Plan “V – Day” for her.
Reasons to make such plans are simple; she wants to know she is not taken for granted. Much too often too many men assume their spouses, or significant other, will take care of it. Women do dozens of little things that add up to a successful house hold operation. Many of these small and easily ignored tasks are not necessarily in their best interest. They perform them in the interest of their man. One of the best ways to show your appreciation is to plan and execute something for her.
It is understood today’s economic climate may require monitoring the out flow of every dime but, much can be accomplished, at little expense. If you can afford it, by all means hop a jet, and celebrate “V – Day” in London, Sydney, or perhaps Hong Kong, or someplace she would deem romantic. However, if finances are limited, restricted, or strained try listening to what she has to say.

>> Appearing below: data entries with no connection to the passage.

/-! ### Partitions (R378 to R380) -/

/-- R380: a physical address lies in a unit that a new record releases: of a window, or of a cache share that changes. -/
def releasedPa (old new_ : Partition) (pa : Nat) : Bool :=
  match paRegion pa with
  | 0 => let u := pa % 2 ^ 40 / 2 ^ 30; old.hbm.contains u && !new_.hbm.contains u
  | 1 =>
    let u := pa % 2 ^ 29 / 2 ^ 20
    old.slice.contains u && (!new_.slice.contains u || old.cache.contains u != new_.cache.contains u)
  | _ => false
/-- A role in a slot maps what a new record releases: from its root, and during a bump from the one before it too. -/
def mapsReleased (s : State) (old new_ : Partition) (r : Role) : Bool :=
  let b := s.asid r.asid.toNat
  (framesOf s b.root.toNat walkLevels ++ (if b.busy then framesOf s b.rootOld.toNat walkLevels else [])).any (fun f =>
    (List.range (f.2.1 / 2 ^ 20 + 1)).any (fun i => (i = 0 || i * 2 ^ 20 < f.2.1) && releasedPa old new_ (f.1 + i * 2 ^ 20)))
/-- Tags of a port, in units of 1,024, that partitions other than pn share (R378, R387). -/
def sharesOf (s : State) (pn q : Nat) : Nat :=
  (s.parts.map (fun x => if x.1 = pn then 0 else ((x.2.record.ports.filter (fun y => y.1 = q)).map (·.2)).sum)).sum
/-- R378, R383: the ranges of a record's properties. A queue pair stands as 256 times its drive plus its number. -/
def propertiesOk (s : State) (pn : Nat) (p : Partition) : Bool :=
  p.svcs.all (· < 16) && p.asids.all (· < 65536) && p.hbm.all (· < 1024) && p.slice.all (· < 512) && p.cores.all (· < 256) &&
  p.streams.all (· < 256) && 1 ≤ p.weight && p.weight ≤ 255 &&
  p.cache.all (fun u => p.slice.contains u) &&
  (List.range 64).all (fun i => 2 * p.cache.countP (fun u => u / 8 = i) ≤ p.slice.countP (fun u => u / 8 = i)) &&
  p.ports.all (fun q => q.1 < 12 && 1 ≤ q.2 && (p.ports.filter (fun y => y.1 = q.1)).length = 1 && q.2 + sharesOf s pn q.1 ≤ 16) &&
  p.nvme.all (fun q => q < 512) && (List.range 2).all (fun d => p.nvme.countP (fun q => q / 256 = d) ≤ 16) &&
  p.namespaces.all (fun q => q.1 < 2) &&
  s.parts.all (fun x => x.1 = pn || (x.2.record.nvme.all (fun q => !p.nvme.contains q) &&
    x.2.record.namespaces.all (fun q => !p.namespaces.contains q)))
/-- R378, R380: the windows are disjoint from every other partition's; what a partition gives up is mapped by no role of it that is
in a slot, and an address space that it gives up is used by none, nor by a launch that is not over. -/
def partitionOk (s : State) (pn : Nat) (p : Partition) : Bool :=
  propertiesOk s pn p &&
  s.parts.all (fun q => q.1 = pn || (q.2.record.hbm.all (fun u => !p.hbm.contains u) && q.2.record.slice.all (fun u => !p.slice.contains u) &&
    q.2.record.svcs.all (fun u => !p.svcs.contains u) && q.2.record.asids.all (fun u => !p.asids.contains u) &&
    q.2.record.streams.all (fun u => !p.streams.contains u))) &&
  s.roles.all (fun r => r.2.st == .free || r.2.part.toNat ≠ pn ||
    (p.asids.contains r.2.asid.toNat && !mapsReleased s (s.partOr pn).record p r.2)) &&
  (s.partOr pn).launches.all (fun l => l.word.isSome || p.asids.contains l.asid.toNat) &&
  p.wins.all (fun w => rangeIn s p w.base w.len)
/-- The memory that a record makes addressable and another one does not: what it holds ends with the windows (R20, log 39). -/
def lostPa (s : State) (old new_ : Partition) (pa : Nat) : Bool := paRegion pa ≤ 1 && inWindows s old pa && !inWindows s new_ pa
/-- Contents, poison, cue tags and evaluations of the units given up. -/
def clearLost (s : State) (old new_ : Partition) : State :=
  { s with
    mem := s.mem.filter (fun c => !lostPa s old new_ c.1)
    poison := s.poison.filter (fun g => !lostPa s old new_ (64 * g))
    tags := s.tags.filter (fun t => !lostPa s old new_ (64 * t.1))
    prompters := s.prompters.map (fun p => (p.1, { p.2 with
      lq := p.2.lq.filter (fun e => !lostPa s old new_ e.cell), touches := p.2.touches.filter (fun e => !lostPa s old new_ e.cell) })) }
/-- What a partition held and its new record leaves out is nobody's. An address space given up counts as another one where it is given
anew: the tile-store units that its roles occupied last are its own no more (R21, log 39). -/
def release (s : State) (pn : Nat) (new_ : Partition) : State :=
  let old := (s.partOr pn).record
  let gone := old.asids.filter (fun a => !new_.asids.contains a)
  let s := clearLost s old new_
  let s := gone.foldl (fun s a => s.setAsid a { s.asid a with valid := false }) s
  let s := (old.svcs.filter (fun n => !new_.svcs.contains n)).foldl (fun s n => s.setSvc n Svc.reset) s
  { s with
    tlb := s.tlb.filter (fun t => !gone.contains t.asid)
    owners := s.owners.filter (fun o => !gone.contains (o.2 - 1))
    ports := s.ports.map (fun q => (q.1, if q.2.part = pn then { q.2 with part := 255, winLen := 0 } else q.2)) }
/-- R379, R434: a service core starts in HS-mode at the entry of its image, with the partition's number in a0. -/
def startSvc (v : Svc) (pn image version : Nat) : Svc :=
  { v with running := true, image := image, version := version, mode := .hs, pc := Config.imageEntry image, a0 := BitVec.ofNat 64 pn }
/-- R379, R440: a record's kernel image is accepted: its signature is good, and its version not below the highest accepted. -/
def imageTaken (s : State) (p : Partition) : Bool := p.imageOk && mget 0 s.versions 1 ≤ p.version
/-- R379, R434: the record that a change leaves: where a kernel runs its image stays, to be replaced on one service core at a time by
KERNEL_IMAGE_SWITCH alone (DEDUCED, log 37); else the new one is there if it is accepted. -/
def kernelOf (s : State) (pn : Nat) (p : Partition) : Partition :=
  let old := (s.partOr pn).record
  if old.imageOk then { p with image := old.image, version := old.version, imageOk := true } else { p with imageOk := imageTaken s p }
/-- R441: the partition's image is that of the record until every service core that runs runs another one. -/
def settleImage (s : State) (p : Partition) : Partition :=
  match p.svcs.filter (fun n => (s.svc n).running) with
  | [] => { p with imageOk := false }
  | n :: t => if t.all (fun m => (s.svc m).image = (s.svc n).image) then
      { p with image := (s.svc n).image, version := (s.svc n).version, imageOk := true } else p
/-- A partition takes what its record gives it: address spaces, streams, ports; its kernel image starts on the cores that run none yet
(R379), if it is accepted there (R440). -/
def take_ (s : State) (pn : Nat) (p : Partition) : State :=
  let s := p.asids.foldl (fun s a => s.setAsid a { s.asid a with valid := true, part := BitVec.ofNat 8 pn }) s
  let s := p.streams.foldl (fun s n => s.setCstream n { s.cstream n with part := BitVec.ofNat 8 pn }) s
  let s := p.svcs.foldl (fun s n =>
    let v := s.svc n
    s.setSvc n (if v.running then v else if imageTaken s p then startSvc v pn p.image p.version else v)) s
  p.wins.foldl (fun s w =>
    let q := { s.port w.port with part := pn, winBase := w.base, winLen := w.len, dbOff := w.dbOff, dbAsid := w.dbAsid }
    { s with ports := mput s.ports w.port q }) s
/-- A partition's streams that its new record leaves out end with it. -/
def endStreams (s : State) (pn : Nat) (keep : List Nat) : State :=
  (s.strms.filter (fun c => c.2.part.toNat = pn && !keep.contains c.1)).foldl (fun s c =>
    (dropWindows s c.1).setCstream c.1 { c.2.closed with part := 255 }) s
/-- PARTITION_CHANGE; a part in recovery has no partitions (R18, R438). -/
def execPartitionChange (pn : Nat) (p : Option Partition) (s : State) : Host.Outcome State Fault Refusal :=
  .next (if 16 ≤ pn || !s.up then s
    else
      match p with
      | some p =>
        if p.svcs = [] || !partitionOk s pn p then s
        else
          let p := kernelOf s pn p
          let s := take_ (endStreams (release s pn p) pn p.streams) pn p
          { s.setPart pn { s.partOr pn with record := settleImage s p } with
            versions := if p.imageOk then mput s.versions 1 (max (mget 0 s.versions 1) p.version) else s.versions }
      | none =>
        if s.roles.any (fun r => r.2.st != .free && r.2.part.toNat = pn) then s
        else
          let s := endStreams (release s pn Part.none.record) pn []
          { s with
            parts := mdel s.parts pn
            msets := s.msets.filter (fun m => m.1 / 64 ≠ pn)
            bars := s.bars.filter (fun b => b.part ≠ pn)
            contribs := s.contribs.filter (fun c => c.part ≠ pn) })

I understand making a suggestion like this, is nearing the ranking of unforgiveable coming from a man but, try to consider something. “V –Day” ain’t about you. It’s about her; the better half of you. Now, get over yourself and make her feel like a queen for a while.
A few minor suggestions are in order, if you want positive results. Turn off your blackberry. You are not Barack Obama. You do not need to tell Pelosi and Reid everything you are doing. If you think you can’t be disconnected for a few hours consider this. If you were in a coma, what would the other people do? Get the point. Turn the little sucker off, and pay attention to her.
Next, don’t talk politics or sports to her unless she is really, really into it. If she is, it may lead to where you want to go. Let her talk, and act like you are listening; even if you hate the subject. She may have a better focus on the issue than you.
Don’t talk about things you know little about, unless you are asking her questions and seeking her advice. For example, stay away from literature if you are not a reader and she is. A wrong step in areas of her enjoyment could result in undesired consequences.
Keep a couple of key things in mind. Be creative within the confines of what you think she might like. If she likes it, you will be a special sweet heart. Do not concern yourself about global public health. Your primary objective is her romantic health.
And finally, try to be part of the civil society of humanity. You can embarrass her some other time.
And finally, try to be part of the civil society of humanity. You can embarrass her some other time.
I have tried to offer a few pieces of advice and suggestions. Do with it what you will but, when darkness covers you world on Valentine’s Day – night; let global warming flourish at your house.